Giallo paglierino luminoso con screziature sul verde e lampi d’oro, presenta un bouquet fresco e diretto con spunti tra il burro e la nocciola, i fiori e gli agrumi, il muschio e le erbe aromatiche. L’assaggio, ricco di carattere e personalità, regala un impatto sapido e fresco, con l’acidità vibrante della susina gialla.

Chardonnay
• 21 euro

COLLE B
Colle Bereto

Trenta mesi sui lieviti per questo Pinot Nero con la livrea di uno splendente rosa buccia di cipolla.
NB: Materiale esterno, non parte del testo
-- ==== Sys2Proof/Laws/KeepsCommit.lean ====
section
/-! SUPPORT. What each function of Machine/Commit.lean can change. -/

namespace Sys2Proof.Machine

theorem State.commitMarks_keeps {m : Nat} {s u : State} {e : Sys2Proof.Machine.EpochRec} {stale : List Sys2Proof.Machine.ItemId} (hm : m ||| 81227800187502596 = m) (h : Keeps m s u) :
    Keeps m s (State.commitMarks u e stale) := by
  refine Keeps.next hm h ?_
  clear hm h
  unfold State.commitMarks
  refine State.when_keeps (fun _ => ?_) ?_
  · refine State.setFld_keeps (n := 15) (show unitOf 61444 = 15 from rfl) rfl rfl ?_
    refine State.raiseEv_keeps (n := 15) (show unitOf 61444 = 15 from rfl) rfl rfl ?_
    refine State.satAdd_keeps (n := 21) (show unitOf 86028 = 21 from rfl) rfl rfl ?_
    exact Keeps.refl _ _
  · refine State.when_keeps (fun _ => ?_) ?_
    · refine State.satAdd_keeps (n := 21) (show unitOf 86028 = 21 from rfl) rfl rfl ?_
      exact Keeps.refl _ _
    · refine State.when_keeps (fun _ => ?_) ?_
      · refine State.raiseEv_keeps (n := 6) (show unitOf 24580 = 6 from rfl) rfl rfl ?_
        exact Keeps.refl _ _
      · refine State.when_keeps (fun _ => ?_) ?_
        · refine State.raiseEv_keeps (n := 12) (show unitOf 49156 = 12 from rfl) rfl rfl ?_
          exact Keeps.refl _ _
        · refine State.when_keeps (fun _ => ?_) ?_
          · refine State.pmcEvent_keeps rfl ?_
            refine State.setWord_keeps (n := 10) (show unitOf 40988 = 10 from rfl) rfl rfl ?_
            refine State.raiseEv_keeps (n := 10) (show unitOf 40964 = 10 from rfl) rfl rfl ?_
            exact Keeps.refl _ _
          · refine State.when_keeps (fun _ => ?_) ?_
            · refine State.raiseEv_keeps (n := 0) (show unitOf 72 = 0 from rfl) rfl rfl ?_
              exact Keeps.refl _ _
            · refine State.when_keeps (fun _ => ?_) ?_
              · refine State.raiseEv_keeps (n := 0) (show unitOf 72 = 0 from rfl) rfl rfl ?_
                exact Keeps.refl _ _
              · refine State.setWord_keeps (n := 0) (show unitOf 76 = 0 from rfl) rfl rfl ?_
                refine State.setHeld_keeps (n := 0) (show unitOf 72 = 0 from rfl) rfl rfl ?_
                exact Keeps.refl _ _

theorem State.mirrorSend_keeps {m : Nat} {s u : State} {num : Sys2Proof.Word} (hm : m ||| 1125899923619845 = m) (h : Keeps m s u) :
    Keeps m s (State.mirrorSend u num) := by
  refine Keeps.next hm h ?_
  clear hm h
  unfold State.mirrorSend
  refine Keeps.ite ?_ ?_
  · refine State.setFld_keeps (n := 18) (show unitOf 73764 = 18 from rfl) rfl rfl ?_
    refine State.modRdn_keeps rfl ?_
    refine State.setWord_keeps (n := 18) (show unitOf 73736 = 18 from rfl) rfl rfl ?_
    refine State.freshNat_keeps rfl ?_
    try extract_lets -underBinder
    first | split | (dsimp +zetaDelta only; split)
    · refine Keeps.ite ?_ ?_
      · exact Keeps.refl _ _
      · refine State.satAdd_keeps (n := 18) (show unitOf 73752 = 18 from rfl) rfl rfl ?_
        refine State.raiseEv_keeps (n := 18) (show unitOf 73732 = 18 from rfl) rfl rfl ?_
        exact Keeps.refl _ _
    · exact Keeps.refl _ _
  · refine State.modRdn_keeps rfl ?_
    try extract_lets -underBinder
    first | split | (dsimp +zetaDelta only; split)
    · refine Keeps.ite ?_ ?_
      · exact Keeps.refl _ _
      · refine State.satAdd_keeps (n := 18) (show unitOf 73752 = 18 from rfl) rfl rfl ?_
        refine State.raiseEv_keeps (n := 18) (show unitOf 73732 = 18 from rfl) rfl rfl ?_
        exact Keeps.refl _ _
    · exact Keeps.refl _ _

theorem State.ovrMark_keeps {m : Nat} {s u : State} {bads : List Bool} (hm : m ||| 33554432 = m) (h : Keeps m s u) :
    Keeps m s (State.ovrMark u bads) := by
  refine Keeps.next hm h ?_
  clear hm h
  unfold State.ovrMark
  refine State.modPilot_keeps rfl ?_
  exact Keeps.refl _ _

theorem State.profileBoundary_keeps {m : Nat} {s u : State} (hm : m ||| 70373072699412 = m) (h : Keeps m s u) :
    Keeps m s (State.profileBoundary u).2 := by
  refine Keeps.next hm h ?_
  clear hm h
  unfold State.profileBoundary
  refine Keeps.pair2 ?_
  refine State.ovrMark_keeps rfl ?_
  refine State.when_keeps (fun _ => ?_) ?_
  · refine State.raiseEv_keeps (n := 0) (show unitOf 72 = 0 from rfl) rfl rfl ?_
    exact Keeps.refl _ _
  · refine State.setFlag_keeps (n := 14) (show unitOf 57344 = 14 from rfl) rfl rfl ?_
    refine State.setFlag_keeps (n := 0) (show unitOf 128 = 0 from rfl) rfl rfl ?_
    refine Keeps.mk_ep rfl ?_
    exact Keeps.refl _ _

theorem State.hlmEpoch_keeps {m : Nat} {s u : State} (hm : m ||| 140737488371716 = m) (h : Keeps m s u) :
    Keeps m s (State.hlmEpoch u) := by
  refine Keeps.next hm h ?_
  clear hm h
  unfold State.hlmEpoch
  refine State.modHlm_keeps rfl ?_
  refine State.when_keeps (fun _ => ?_) ?_
  · refine State.setWord_keeps (n := 15) (show unitOf 61480 = 15 from rfl) rfl rfl ?_
    exact Keeps.refl _ _
  · exact Keeps.refl _ _

theorem State.epochDies_keeps {m : Nat} {s u : State} {serial : Nat} (hm : m ||| 16 = m) (h : Keeps m s u) :
    Keeps m s (State.epochDies u serial) := by
  refine Keeps.next hm h ?_
  clear hm h
  unfold State.epochDies
  refine Keeps.mk_ep rfl ?_
  exact Keeps.refl _ _

theorem State.boundary_keeps {m : Nat} {s u : State} {b : Nat} (hm : m ||| 90340552592475733 = m) (h : Keeps m s u) :
    Keeps m s (State.boundary u b) := by
  refine Keeps.next hm h ?_
  clear hm h
  unfold State.boundary
  extract_lets -merge -useContext -underBinder y1 y2 y3 y4 y5 y6 y7 y8 y9 y10 y11 y12 y13 y14 y15 y16 y17 y18 y19 y20 y21 y22
  refine Keeps.next (t := y3) (Nat.or_self _) ?_ ?_
  · refine State.when_keeps (fun _ => ?_) ?_
    · refine State.sxtCatchUp_keeps rfl ?_
      exact Keeps.refl _ _
    · exact Keeps.refl _ _
  · clear_value y3
    refine Keeps.next (t := y7) (Nat.or_self _) ?_ ?_
    · refine State.profileBoundary_keeps rfl ?_
      refine Keeps.mk_ep rfl ?_
      exact Keeps.refl _ _
    · clear_value y7
      refine Keeps.next (t := y9) (Nat.or_self _) ?_ ?_
      · refine Keeps.mk_ep rfl ?_
        exact Keeps.refl _ _
      · clear_value y9
        refine Keeps.next (t := y11) (Nat.or_self _) ?_ ?_
        · refine Keeps.mk_ep rfl ?_
          exact Keeps.refl _ _
        · clear_value y11
          refine Keeps.next (t := y13) (Nat.or_self _) ?_ ?_
          · refine State.balBoundary_keeps rfl ?_
            refine State.hlmEpoch_keeps rfl ?_
            refine State.acqBoundary_keeps rfl ?_
            refine Keeps.ite ?_ ?_
            · exact Keeps.refl _ _
            · refine State.epochDies_keeps rfl ?_
              exact Keeps.refl _ _
          · clear_value y13
            refine Keeps.next (t := y15) (Nat.or_self _) ?_ ?_
            · refine State.papplyTake_keeps rfl ?_
              exact Keeps.refl _ _
            · clear_value y15
              refine Keeps.next (t := y16) (Nat.or_self _) ?_ ?_
              · refine State.boundaryBad_keeps rfl ?_
                exact Keeps.refl _ _
              · clear_value y16
                refine Keeps.next (t := y18) (Nat.or_self _) ?_ ?_
                · refine State.dapplyTake_keeps rfl ?_
                  exact Keeps.refl _ _
                · clear_value y18
                  refine Keeps.next (t := y19) (Nat.or_self _) ?_ ?_
                  · refine State.lrnBoundary_keeps rfl ?_
                    refine State.boundaryBad_keeps rfl ?_
                    exact Keeps.refl _ _
                  · clear_value y19
                    refine State.azmEpoch_keeps rfl ?_
                    refine State.sxtEpoch_keeps rfl ?_
                    refine State.sxtSched_keeps rfl ?_
                    refine State.refreshCap_keeps rfl ?_
                    refine State.balModeRefresh_keeps rfl ?_
                    refine Keeps.ite ?_ ?_
                    · refine State.azmProfile_keeps rfl ?_
                      refine Keeps.mk_sxt rfl ?_
                      refine State.sxtActive_keeps rfl ?_
                      refine State.sxtModels_keeps rfl ?_
                      exact Keeps.refl _ _
                    · exact Keeps.refl _ _

theorem State.pauseEnd_keeps {m : Nat} {s u : State} {num : Sys2Proof.Word} (hm : m ||| 4503634020665476 = m) (h : Keeps m s u) :
    Keeps m s (State.pauseEnd u num) := by
  refine Keeps.next hm h ?_
  clear hm h
  unfold State.pauseEnd
  try extract_lets -underBinder
  first | split | (dsimp +zetaDelta only; split)
  · exact Keeps.refl _ _
  · extract_lets -merge -useContext -underBinder y1 y2 y3 y4
    refine Keeps.next (t := y3) (Nat.or_self _) ?_ ?_
    · refine Keeps.mk_upd rfl ?_
      exact Keeps.refl _ _
    · clear_value y3
      refine State.answerAll_keeps rfl ?_
      refine State.setFld_keeps (n := 20) (show unitOf 81968 = 20 from rfl) rfl rfl ?_
      refine State.setWord_keeps (n := 20) (show unitOf 81972 = 20 from rfl) rfl rfl ?_
      exact Keeps.refl _ _

theorem State.takeoverDone_keeps {m : Nat} {s u : State} {num : Sys2Proof.Word} (hm : m ||| 19140298433101892 = m) (h : Keeps m s u) :
    Keeps m s (State.takeoverDone u num) := by
  refine Keeps.next hm h ?_
  clear hm h
  unfold State.takeoverDone
  extract_lets -merge -useContext -underBinder y1
  refine Keeps.next (t := y1) (Nat.or_self _) ?_ ?_
  · refine State.modRdn_keeps rfl ?_
    exact Keeps.refl _ _
  · clear_value y1
    refine Keeps.ite ?_ ?_
    · refine State.logEvent_keeps rfl ?_
      refine State.satAdd_keeps (n := 18) (show unitOf 73752 = 18 from rfl) rfl rfl ?_
      refine State.raiseEv_keeps (n := 18) (show unitOf 73732 = 18 from rfl) rfl rfl ?_
      refine State.setRole_keeps rfl ?_
      exact Keeps.refl _ _
    · exact Keeps.refl _ _

theorem State.clearEvents_keeps {m : Nat} {s u : State} (hm : m ||| 134217732 = m) (h : Keeps m s u) :
    Keeps m s (State.clearEvents u) := by
  refine Keeps.next hm h ?_
  clear hm h
  unfold State.clearEvents
  refine Keeps.foldl (fun _ _ => ?_) ?_
  · refine State.setWord_keepsAny rfl ?_
    exact Keeps.refl _ _
  · exact Keeps.refl _ _

theorem State.commit_keeps {m : Nat} {s u : State} {e : Sys2Proof.Machine.EpochRec} (hm : m ||| 108038326274738389 = m) (h : Keeps m s u) :
    Keeps m s (State.commit u e) := by
  refine Keeps.next hm h ?_
  clear hm h
  unfold State.commit
  refine State.boundaryAnswer_keeps rfl ?_
  refine State.pauseEnd_keeps rfl ?_
  refine State.takeoverDone_keeps rfl ?_
  refine State.meetAll_keeps rfl ?_
  refine State.mirrorSend_keeps rfl ?_
  refine State.binEpoch_keeps rfl ?_
  refine State.irq_keeps rfl ?_
  refine State.when_keeps (fun _ => ?_) ?_
  · refine State.doorbell_keeps rfl ?_
    exact Keeps.refl _ _
  · refine State.avFrame_keeps rfl ?_
    refine State.sxtStaleMarks_keeps rfl ?_
    refine State.commitMarks_keeps rfl ?_
    refine State.setFld_keeps (n := 0) (show unitOf 128 = 0 from rfl) rfl rfl ?_
    refine State.exchange_keeps rfl ?_
    refine State.dspCommit_keeps rfl ?_
    refine State.clearEvents_keeps rfl ?_
    exact Keeps.refl _ _

theorem execEpochCommit_keeps {t : Nat} (u : State) : ∃ nxt, execEpochCommit t u = .next nxt ∧ Keeps 108038326274738423 u nxt := by
  refine ⟨_, rfl, ?_⟩
  try extract_lets -underBinder
  first | split | (dsimp +zetaDelta only; split)
  · refine Keeps.ite ?_ ?_
    · refine State.commit_keeps rfl ?_
      refine State.at_keeps rfl ?_
      exact Keeps.refl _ _
    · refine State.at_keeps rfl ?_
      exact Keeps.refl _ _
  · refine State.at_keeps rfl ?_
    exact Keeps.refl _ _

theorem State.passBoundary_keeps {m : Nat} {s u : State} (hm : m ||| 90340552592475733 = m) (h : Keeps m s u) :
    Keeps m s (State.passBoundary u) := by
  refine Keeps.next hm h ?_
  clear hm h
  unfold State.passBoundary
  refine Keeps.ite ?_ ?_
  · refine State.boundary_keeps rfl ?_
    exact Keeps.refl _ _
  · exact Keeps.refl _ _

theorem execStartUpComplete_keeps {t : Nat} (u : State) : ∃ nxt, execStartUpComplete t u = .next nxt ∧ Keeps 98222745277384567 u nxt := by
  refine ⟨_, rfl, ?_⟩
  try extract_lets -underBinder
  first | split | (dsimp +zetaDelta only; split)
  · refine Keeps.ite ?_ ?_
    · refine State.at_keeps rfl ?_
      exact Keeps.refl _ _
    · extract_lets -merge -useContext -underBinder y1 y2 y3 y4
      refine Keeps.next (t := y1) (Nat.or_self _) ?_ ?_
      · refine State.setFld_keeps (n := 0) (show unitOf 64 = 0 from rfl) rfl rfl ?_
        refine State.at_keeps rfl ?_
        exact Keeps.refl _ _
      · clear_value y1
        refine Keeps.next (t := y2) (Nat.or_self _) ?_ ?_
        · refine State.sxtctlWrite_keeps rfl ?_
          exact Keeps.refl _ _
        · clear_value y2
          refine Keeps.next (t := y4) (Nat.or_self _) ?_ ?_
          · refine State.setFld_keeps (n := 20) (show unitOf 81920 = 20 from rfl) rfl rfl ?_
            refine State.setFld_keeps (n := 15) (show unitOf 61440 = 15 from rfl) rfl rfl ?_
            refine State.setFld_keeps (n := 13) (show unitOf 53248 = 13 from rfl) rfl rfl ?_
            refine State.azmctlWrite_keeps rfl ?_
            exact Keeps.refl _ _
          · clear_value y4
            refine Keeps.ite ?_ ?_
            · refine State.roleStep_keeps rfl ?_
              exact Keeps.refl _ _
            · refine Keeps.ite ?_ ?_
              · exact Keeps.refl _ _
              · refine State.setRole_keeps rfl ?_
                exact Keeps.refl _ _
  · refine State.at_keeps rfl ?_
    exact Keeps.refl _ _

theorem execEpochBoundary_keeps {t : Nat} (u : State) : ∃ nxt, execEpochBoundary t u = .next nxt ∧ Keeps 90340552592475767 u nxt := by
  refine ⟨_, rfl, ?_⟩
  refine Keeps.ite ?_ ?_
  · refine State.boundary_keeps rfl ?_
    refine State.at_keeps rfl ?_
    exact Keeps.refl _ _
  · refine State.at_keeps rfl ?_
    exact Keeps.refl _ _

end Sys2Proof.Machine
end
Il profumo richiama note di pasticceria, un po’ come avere sotto il naso un bigné alla crema impreziosito da piccoli frutti rossi. In bocca spicca il suo carattere che però non rinuncia a una notevole finezza, tra note di cedro e mandorla.

Pinot Nero
22,50 euro

BLANC DEL BLANC
Tenuta Santa Lucia

Sosta sui lieviti per 24 mesi, profumo croccante di cedro e crosta di pane.

Famoso bianco • 18 euro

CONTE GIULIO
Bruscia

Vino vero con cremosità effervescente e sentori di acacia e miele.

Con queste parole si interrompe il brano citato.